2017-01-30 117 views
4

我正在構建openoffice文檔。我有一個腳手架,我用它來生成我的content.xml文件。內容-scaffold.xml文件存儲在文件系統,看起來像這樣:ElementTree:爲什麼我的名稱空間聲明被刪除?

<?xml version="1.0" encoding="UTF-8"?> 
    <office:document-content 
    xmlns:anim="urn:oasis:names:tc:opendocument:xmlns:animation:1.0" 
    xmlns:chart="urn:oasis:names:tc:opendocument:xmlns:chart:1.0" 
    xmlns:config="urn:oasis:names:tc:opendocument:xmlns:config:1.0" 
    xmlns:db="urn:oasis:names:tc:opendocument:xmlns:database:1.0" 
    xmlns:dc="http://purl.org/dc/elements/1.1/" 
    xmlns:dr3d="urn:oasis:names:tc:opendocument:xmlns:dr3d:1.0" 
    xmlns:draw="urn:oasis:names:tc:opendocument:xmlns:drawing:1.0" 
    xmlns:fo="urn:oasis:names:tc:opendocument:xmlns:xsl-fo-compatible:1.0" 
    xmlns:form="urn:oasis:names:tc:opendocument:xmlns:form:1.0" 
    xmlns:grddl="http://www.w3.org/2003/g/data-view#" 
    xmlns:manifest="urn:oasis:names:tc:opendocument:xmlns:manifest:1.0" 
    xmlns:math="http://www.w3.org/1998/Math/MathML" 
    xmlns:meta="urn:oasis:names:tc:opendocument:xmlns:meta:1.0" 
    xmlns:number="urn:oasis:names:tc:opendocument:xmlns:datastyle:1.0" 
    xmlns:odf="http://docs.oasis-open.org/ns/office/1.2/meta/odf#" 
    xmlns:of="urn:oasis:names:tc:opendocument:xmlns:of:1.2" 
    xmlns:office="urn:oasis:names:tc:opendocument:xmlns:office:1.0" 
    xmlns:pkg="http://docs.oasis-open.org/ns/office/1.2/meta/pkg#" 
    xmlns:presentation="urn:oasis:names:tc:opendocument:xmlns:presentation:1.0" 
    xmlns:script="urn:oasis:names:tc:opendocument:xmlns:script:1.0" 
    xmlns:smil="urn:oasis:names:tc:opendocument:xmlns:smil-compatible:1.0" 
    xmlns:style="urn:oasis:names:tc:opendocument:xmlns:style:1.0" 
    xmlns:svg="urn:oasis:names:tc:opendocument:xmlns:svg-compatible:1.0" 
    xmlns:table="urn:oasis:names:tc:opendocument:xmlns:table:1.0" 
    xmlns:text="urn:oasis:names:tc:opendocument:xmlns:text:1.0" 
    xmlns:xforms="http://www.w3.org/2002/xforms" 
    xmlns:xhtml="http://www.w3.org/1999/xhtml" 
    xmlns:xlink="http://www.w3.org/1999/xlink" 
    office:version="1.2"> 

    <office:automatic-styles> 

    <style:style style:family="text" style:name="Strong"> 
     <style:text-properties 
     fo:color="#000000" 
     fo:font-weight="bold" /> 
    </style:style> 

    </office:automatic-styles> 


    <office:body> 
    <office:text> 
     <!-- content will go here --> 
    </office:text> 
    </office:body> 

</office:document-content> 

的想法是,我將這些XML注入的東西帶進辦公室:文本標籤(在python),然後渲染回來。在這個例子中,我正在注入一個簡單的文本:p標籤。

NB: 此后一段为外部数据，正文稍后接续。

-- ==== Sys2Proof/Machine/Lantern.lean ====
section
/-!
DEFINITION. The Lantern (*Lantern: driving the e-paper panel*): the waveform table, updates and their leave, frames,
hardware blink, aborts and recovery, the panel record, and the status crossing X198.
-/
namespace Sys2Proof.Machine
open Sys2Proof

def lanObj : Obj := ⟨.lan, 0⟩
def lanSegObj (e : Nat) : Obj := ⟨.seg, e⟩

def setLan (s : State) (f : Lan → Lan) : State := { s with lan := f s.lan }

/-- The modes in which DRAW, BLINK and toggles are allowed (R606). -/
def lanModeOk (s : State) : Bool := modeIs s [.run, .safe, .cooldown, .bench]

/-! ### The waveform table (R588 to R591) -/

/-- The name of a waveform's attribute (Table LAN-5). -/
def waveName (o n b : Nat) : String :=
  "WV" ++ (if o = 4 then "U" else natStr o) ++ "." ++ natStr n ++ "." ++ natStr b

/-- The unit of a band in the factory table (R591). -/
def waveUnit (b : Nat) : Nat := [5, 4, 4, 3, 2, 2, 2, 2].getD b 2

/-- The steps of a factory waveform: 1 DARK, 2 LIGHT. -/
def factorySteps (o n b : Nat) : List Nat :=
  let u := waveUnit b
  if o = n then []
  else if o = 4 then List.replicate (3 * u) 2 ++ List.replicate (n * u) 1
  else if o < n then List.replicate ((n - o) * u) 1 else List.replicate ((o - n) * u) 2

/-- Sixteen steps as one word, the first in bits 31:30. -/
def stepsWord (l : List Nat) : Nat := ((l ++ List.replicate 16 3).take 16).foldl (fun a c => 4 * a + c) 0

/-- The high and the low word of a waveform. -/
def waveCodes (s : State) (o n b : Nat) : Nat × Nat :=
  match cfgVal s lanObj (waveName o n b) with
  | [.code h, .code l] => (h, l)
  | _ => let f := factorySteps o n b; (stepsWord f, stepsWord (f.drop 16))

/-- The 32 steps of a waveform. -/
def waveSteps (h l : Nat) : List Nat :=
  ((List.range 16).map fun k => h / 4 ^ (15 - k) % 4) ++ ((List.range 16).map fun k => l / 4 ^ (15 - k) % 4)

/-- A waveform: the steps before its first END. -/
def waveform (s : State) (o n b : Nat) : List Nat :=
  let c := waveCodes s o n b
  (waveSteps c.1 c.2).takeWhile (· != 3)

/-- R589: no step after an END, and no step at all where the levels are equal. -/
def waveOk (o n h l : Nat) : Bool :=
  let st := waveSteps h l
  ((st.dropWhile (· != 3)).all (· = 3)) && (o != n || (st.takeWhile (· != 3)).isEmpty)

/-- BANDS in °C. -/
def lanBands (s : State) : List Int :=
  (cfgVal s lanObj "BANDS").filterMap fun i => match i with | .num v => some (v / 1000000000) | _ => none

/-- The temperature that PANELSRC last delivered, in 2^-16 °C. -/
def panelTemp (s : State) : Option Int :=
  if cfgIs s ⟨.thm, 0⟩ "PANELSRC" "MODULE" then s.thm.ts else s.thm.panelT

/-- The band of the present temperature (R590). -/
def bandNow (s : State) : Nat :=
  match panelTemp s with
  | none => 0
  | some t => min 7 ((((lanBands s).drop 1).filter fun b => b * 65536 ≤ t).length)

/-! ### Levels and targets (R586, R593) -/

def lvlOf (s : State) (e : Nat) : Nat := tget 4 s.lan.lvl e
def tgtOf (s : State) (e : Nat) : Nat := tget 4 s.lan.tgt e
def electrodes : List Nat := List.range 129

/-- The target that every accepted update leaves. -/
def wantOf (s : State) (e : Nat) : Nat :=
  s.lan.upds.foldl (fun w u => match u.els.find? (·.1 = e) with | some p => p.2 | none => w) (tgtOf s e)

/-- The slot of a segment. -/
def slotOf (s : State) (e : Nat) : Option (Nat × BlinkSt) := s.lan.slots.find? fun p => p.2.seg = e

/-- A segment blinks: its slot is armed. -/
def blinking (s : State) (e : Nat) : Bool := s.lan.slots.any fun p => p.2.seg = e && p.2.armed

def setSlot (s : State) (k : Nat) (b : BlinkSt) : State := setLan s fun x => { x with slots := tset x.slots k b }

/-- The electrodes that an update drives, with their targets and their waveforms (R592). -/
def lanPlan (s : State) (u : LanUpd) (band : Nat) : List (Nat × Nat × List Nat) :=
  if u.full then
    let pass := cfgNat s lanObj "FULLPASS"
    electrodes.filterMap fun e =>
      let n := match u.els.find? (·.1 = e) with | some p => p.2 | none => tgtOf s e
      if blinking s e || 3 < n then none else some (e, n, (List.replicate pass (waveform s 4 n band)).flatten)
  else
    u.els.filterMap fun p =>
      let o := lvlOf s p.1
      if o = p.2 || (u.kind = .draw && blinking s p.1) then none else some (p.1, p.2, waveform s o p.2 band)

/-- The frame count of a plan. -/
def planFrames (s : State) (l : List (Nat × Nat × List Nat)) : Nat :=
  l.foldl (fun m p => max m p.2.2.length) 0 + cfgNat s lanObj "SETTLE"

/-! ### The panel record (R587) -/

/-- A store write of the device itself, for which no command waits. -/
def storeInternal (s : State) (x : Eff) : State :=
  if storeReadOnly s then s
  else queueStore { s with vil := { s.vil with nextId := s.vil.nextId + 1 } } s.vil.nextId x

def panelWrite (s : State) (prog : List (Nat × Nat)) : State := storeInternal s (.panel s.lan.lvl s.lan.tgt prog)

/-- The write of a panel record completes. -/
def panelStored (s : State) (lvl tgt : Tbl Nat) (prog : List (Nat × Nat)) : State :=
  setLan s fun x => { x with recLvl := lvl, recTgt := tgt, recProg := prog }

/-! ### The status crossing (R608) -/

/-- Both rails are at 95 % or beyond: frames are being driven. -/
def pumpOk (s : State) : Bool := match s.lan.job with | some j => j.frameEnd.isSome | none => false

/-- The pump runs (R585). -/
def pumpOn (s : State) : Bool := s.lan.job.isSome

/-- The common plane of an electrode, and the voltage it is held at, in mV (R584, R585). -/
def vcomOf (s : State) (e : Nat) : Int := cfgInt s lanObj (if e < 64 then "VCOM0" else "VCOM1") 1000000

/-- The drive code that an electrode takes in the frame in progress: HOLD before frames, after its waveform, and where it is
not driven (Table LAN-1). -/
def driveCode (s : State) (e : Nat) : Nat :=
  match s.lan.job with
  | some j =>
    if j.frameEnd.isNone then 0
    else match j.run.find? (·.1 = e) with | some p => p.2.2.getD j.frame 0 | none => 0
  | none => 0

/-- The voltage of an electrode in mV. -/
def electrodeMv (s : State) (e : Nat) : Int :=
  match driveCode s e with | 1 => 15000 | 2 => -15000 | _ => vcomOf s e

/-- A panel pad: high impedance in OFF and while the core die is in reset (Table ELC-7). -/
def panelPad (s : State) (e : Nat) : Option Int := if coreRuns s && s.ana.mode != .off then some (electrodeMv s e) else none

def lanStatus (s : State) : XWord :=
  let x := s.lan
  BitVec.ofNat 16 ((if pumpOk s then 3 else 0) + (if x.aborted then 4 else 0) + 8 * (x.cause % 4) + 32 * (x.band % 8) + 256 * (x.driven % 256))

def lanPost (s : State) : State := arrive (setLan s fun x => { x with postAt := s.now }) 198 (lanStatus s) none .none

/-- LANTERN_STATUS_POST: 50 ms after the last post. -/
def execLanternStatusPost (s : State) : Host.Outcome State Fault Refusal :=
  .next (if coreRuns s && s.ana.mode != .quiet then atTick s (some (s.lan.postAt + 50 * tickMs)) lanPost else s)

/-! ### Leave (R594, R595) -/

/-- The head asks for leave where it may. -/
def lanAsk (s : State) : State :=
  let x := s.lan
  match x.upds with
  | u :: _ =>
    if x.phase != .idle || x.recov || !x.marks.isEmpty || x.xfail || !lanModeOk s then s
    else
      let dur := planFrames s (lanPlan s u (bandNow s)) * cfgMilli s lanObj "FRAME"
      match leaveReq s .lantern .routine (max 20 dur) u.cmd with
      | some r => askLeave (setLan s fun x => { x with phase := .asked, markSince := false }) (s.epoch + 1) r
      | none => s
  | [] => s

document_content = ElementTree.parse('content-scaffold.xml').getroot() 
office_body = document_content.find('office:body', NAMESPACES) 
office_text = office_body.find('office:text', NAMESPACES) 
p = ElementTree.SubElement(office_text, 'text:p') 
p.text = "Hello" 

然而,這是空間中聲明的樣子,一旦呈現:

<office:document-content 
xmlns:fo="urn:oasis:names:tc:opendocument:xmlns:xsl-fo-compatible:1.0" 
xmlns:office="urn:oasis:names:tc:opendocument:xmlns:office:1.0" 
xmlns:style="urn:oasis:names:tc:opendocument:xmlns:style:1.0" 
office:version="1.2"> 

這將導致以下錯誤:

Namespace prefix text on p is not defined

這是很明顯,ElementTree的是僅保留的xmlns需要聲明(在我的例子中,辦公室和樣式,因爲它們是content-scaffold.xml中唯一的聲明),而且它非常整齊。但是,我真的很想要它們,以便能夠使用所有名稱空間。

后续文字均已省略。